# [Aim of the task]
Output range, inclusive: from the line containing "(codes 1-3). -/" to the line containing "present again. -/". Restate those lines from the data below word for word and only those.
· · ·
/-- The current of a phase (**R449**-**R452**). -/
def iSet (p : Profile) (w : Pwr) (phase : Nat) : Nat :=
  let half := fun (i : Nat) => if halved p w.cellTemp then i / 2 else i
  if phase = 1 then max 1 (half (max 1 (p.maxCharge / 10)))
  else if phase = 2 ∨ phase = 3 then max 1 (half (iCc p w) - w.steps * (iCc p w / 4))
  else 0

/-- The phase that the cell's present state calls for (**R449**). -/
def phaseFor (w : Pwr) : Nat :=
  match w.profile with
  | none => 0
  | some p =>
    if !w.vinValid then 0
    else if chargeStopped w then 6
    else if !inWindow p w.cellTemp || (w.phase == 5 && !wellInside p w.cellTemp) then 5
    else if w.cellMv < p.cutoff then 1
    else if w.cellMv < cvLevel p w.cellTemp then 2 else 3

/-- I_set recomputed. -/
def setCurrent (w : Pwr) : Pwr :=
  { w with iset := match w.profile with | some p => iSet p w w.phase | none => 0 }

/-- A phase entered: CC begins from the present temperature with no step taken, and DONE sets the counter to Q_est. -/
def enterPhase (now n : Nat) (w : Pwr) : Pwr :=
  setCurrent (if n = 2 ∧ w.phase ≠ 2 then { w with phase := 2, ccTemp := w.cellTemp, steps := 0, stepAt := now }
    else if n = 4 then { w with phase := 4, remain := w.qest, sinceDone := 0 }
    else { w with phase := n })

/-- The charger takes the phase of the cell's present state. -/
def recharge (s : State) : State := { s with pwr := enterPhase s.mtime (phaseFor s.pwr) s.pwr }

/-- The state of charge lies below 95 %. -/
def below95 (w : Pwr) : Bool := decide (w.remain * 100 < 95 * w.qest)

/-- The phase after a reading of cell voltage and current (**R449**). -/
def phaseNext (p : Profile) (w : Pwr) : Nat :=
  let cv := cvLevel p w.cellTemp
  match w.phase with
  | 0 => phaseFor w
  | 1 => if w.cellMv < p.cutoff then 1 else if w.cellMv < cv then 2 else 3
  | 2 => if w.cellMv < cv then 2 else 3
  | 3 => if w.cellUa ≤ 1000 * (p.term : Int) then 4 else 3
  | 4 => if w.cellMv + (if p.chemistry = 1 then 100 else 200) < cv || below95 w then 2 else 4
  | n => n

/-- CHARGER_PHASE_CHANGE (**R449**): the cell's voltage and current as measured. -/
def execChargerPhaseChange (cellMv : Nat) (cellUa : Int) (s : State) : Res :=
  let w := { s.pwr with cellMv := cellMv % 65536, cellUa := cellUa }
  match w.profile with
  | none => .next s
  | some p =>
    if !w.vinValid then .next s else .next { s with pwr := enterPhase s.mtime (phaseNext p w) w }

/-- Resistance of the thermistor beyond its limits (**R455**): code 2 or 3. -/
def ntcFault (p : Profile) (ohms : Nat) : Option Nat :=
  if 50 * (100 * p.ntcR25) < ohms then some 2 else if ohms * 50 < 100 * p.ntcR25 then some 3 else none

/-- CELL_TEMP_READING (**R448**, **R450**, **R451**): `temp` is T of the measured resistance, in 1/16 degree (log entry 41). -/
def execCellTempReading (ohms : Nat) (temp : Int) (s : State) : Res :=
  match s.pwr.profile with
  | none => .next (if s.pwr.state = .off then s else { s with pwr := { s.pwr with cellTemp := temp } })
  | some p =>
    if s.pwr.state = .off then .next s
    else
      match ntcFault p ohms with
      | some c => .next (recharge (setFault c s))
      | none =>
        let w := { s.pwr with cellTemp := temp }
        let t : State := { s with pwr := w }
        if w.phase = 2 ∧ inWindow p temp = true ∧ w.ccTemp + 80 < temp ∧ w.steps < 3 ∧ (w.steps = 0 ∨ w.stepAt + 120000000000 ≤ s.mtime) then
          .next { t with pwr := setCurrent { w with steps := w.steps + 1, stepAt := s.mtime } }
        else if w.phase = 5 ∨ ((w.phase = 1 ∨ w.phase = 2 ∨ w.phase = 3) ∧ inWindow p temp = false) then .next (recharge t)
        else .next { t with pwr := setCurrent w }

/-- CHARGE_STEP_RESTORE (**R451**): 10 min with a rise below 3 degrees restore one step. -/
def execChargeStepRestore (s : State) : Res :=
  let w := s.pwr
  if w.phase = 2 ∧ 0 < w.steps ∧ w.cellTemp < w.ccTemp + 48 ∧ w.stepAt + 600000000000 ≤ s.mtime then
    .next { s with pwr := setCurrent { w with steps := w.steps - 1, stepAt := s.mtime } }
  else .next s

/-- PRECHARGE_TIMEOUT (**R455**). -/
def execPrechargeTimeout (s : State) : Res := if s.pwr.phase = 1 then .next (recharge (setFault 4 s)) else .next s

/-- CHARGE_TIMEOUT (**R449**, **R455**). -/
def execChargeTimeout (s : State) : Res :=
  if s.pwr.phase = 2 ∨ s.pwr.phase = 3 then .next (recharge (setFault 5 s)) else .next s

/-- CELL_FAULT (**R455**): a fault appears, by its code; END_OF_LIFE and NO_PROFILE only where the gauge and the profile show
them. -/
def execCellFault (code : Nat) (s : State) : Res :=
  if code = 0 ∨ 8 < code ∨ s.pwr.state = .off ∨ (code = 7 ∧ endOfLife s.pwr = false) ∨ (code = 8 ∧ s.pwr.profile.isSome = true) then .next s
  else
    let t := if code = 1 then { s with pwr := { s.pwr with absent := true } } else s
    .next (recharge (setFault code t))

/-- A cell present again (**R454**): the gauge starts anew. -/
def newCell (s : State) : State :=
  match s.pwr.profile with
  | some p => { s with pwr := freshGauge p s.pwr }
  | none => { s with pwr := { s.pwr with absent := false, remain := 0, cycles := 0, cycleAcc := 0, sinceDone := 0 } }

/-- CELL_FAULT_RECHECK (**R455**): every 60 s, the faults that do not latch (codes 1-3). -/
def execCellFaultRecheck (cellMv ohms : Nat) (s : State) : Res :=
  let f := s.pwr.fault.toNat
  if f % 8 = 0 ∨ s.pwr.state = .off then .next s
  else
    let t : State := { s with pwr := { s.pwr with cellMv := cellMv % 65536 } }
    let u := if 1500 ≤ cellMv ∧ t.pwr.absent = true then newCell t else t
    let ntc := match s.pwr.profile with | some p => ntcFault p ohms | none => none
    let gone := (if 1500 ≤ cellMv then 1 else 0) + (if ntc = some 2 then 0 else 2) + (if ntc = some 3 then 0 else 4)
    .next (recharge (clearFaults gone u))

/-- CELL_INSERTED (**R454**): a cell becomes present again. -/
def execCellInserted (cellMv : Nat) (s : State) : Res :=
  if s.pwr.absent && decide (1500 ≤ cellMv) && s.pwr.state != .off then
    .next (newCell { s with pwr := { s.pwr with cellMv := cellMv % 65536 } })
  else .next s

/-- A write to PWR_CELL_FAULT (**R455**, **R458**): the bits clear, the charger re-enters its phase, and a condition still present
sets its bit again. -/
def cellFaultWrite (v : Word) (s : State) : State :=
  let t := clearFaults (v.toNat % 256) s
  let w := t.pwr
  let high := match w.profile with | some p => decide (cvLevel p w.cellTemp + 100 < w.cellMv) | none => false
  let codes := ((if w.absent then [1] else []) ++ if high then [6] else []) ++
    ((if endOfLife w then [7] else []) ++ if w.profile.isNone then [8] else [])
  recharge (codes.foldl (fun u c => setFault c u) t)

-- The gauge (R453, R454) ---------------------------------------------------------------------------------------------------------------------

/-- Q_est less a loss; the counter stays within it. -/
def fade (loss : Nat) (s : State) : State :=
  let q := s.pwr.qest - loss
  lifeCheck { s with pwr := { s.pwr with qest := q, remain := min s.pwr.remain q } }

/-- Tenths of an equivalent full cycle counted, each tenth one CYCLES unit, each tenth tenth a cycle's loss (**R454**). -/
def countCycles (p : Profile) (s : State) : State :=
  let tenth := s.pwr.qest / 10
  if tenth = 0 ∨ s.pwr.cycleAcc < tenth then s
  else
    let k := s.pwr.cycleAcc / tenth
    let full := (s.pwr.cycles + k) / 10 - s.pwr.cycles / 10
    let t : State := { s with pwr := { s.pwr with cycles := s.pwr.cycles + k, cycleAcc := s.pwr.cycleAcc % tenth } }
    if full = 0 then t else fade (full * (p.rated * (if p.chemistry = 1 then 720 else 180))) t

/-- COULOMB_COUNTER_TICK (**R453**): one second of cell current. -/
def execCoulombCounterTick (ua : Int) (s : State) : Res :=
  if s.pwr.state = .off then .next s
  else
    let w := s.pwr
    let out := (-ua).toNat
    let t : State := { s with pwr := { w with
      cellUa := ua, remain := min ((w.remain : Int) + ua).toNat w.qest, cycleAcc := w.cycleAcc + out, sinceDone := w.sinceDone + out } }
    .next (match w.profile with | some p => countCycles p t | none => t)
· · ·
# [Solution for this task]
/-- CELL_FAULT_RECHECK (**R455**): every 60 s, the faults that do not latch (codes 1-3). -/
def execCellFaultRecheck (cellMv ohms : Nat) (s : State) : Res :=
  let f := s.pwr.fault.toNat
  if f % 8 = 0 ∨ s.pwr.state = .off then .next s
  else
    let t : State := { s with pwr := { s.pwr with cellMv := cellMv % 65536 } }
    let u := if 1500 ≤ cellMv ∧ t.pwr.absent = true then newCell t else t
    let ntc := match s.pwr.profile with | some p => ntcFault p ohms | none => none
    let gone := (if 1500 ≤ cellMv then 1 else 0) + (if ntc = some 2 then 0 else 2) + (if ntc = some 3 then 0 else 4)
    .next (recharge (clearFaults gone u))

/-- CELL_INSERTED (**R454**): a cell becomes present again. -/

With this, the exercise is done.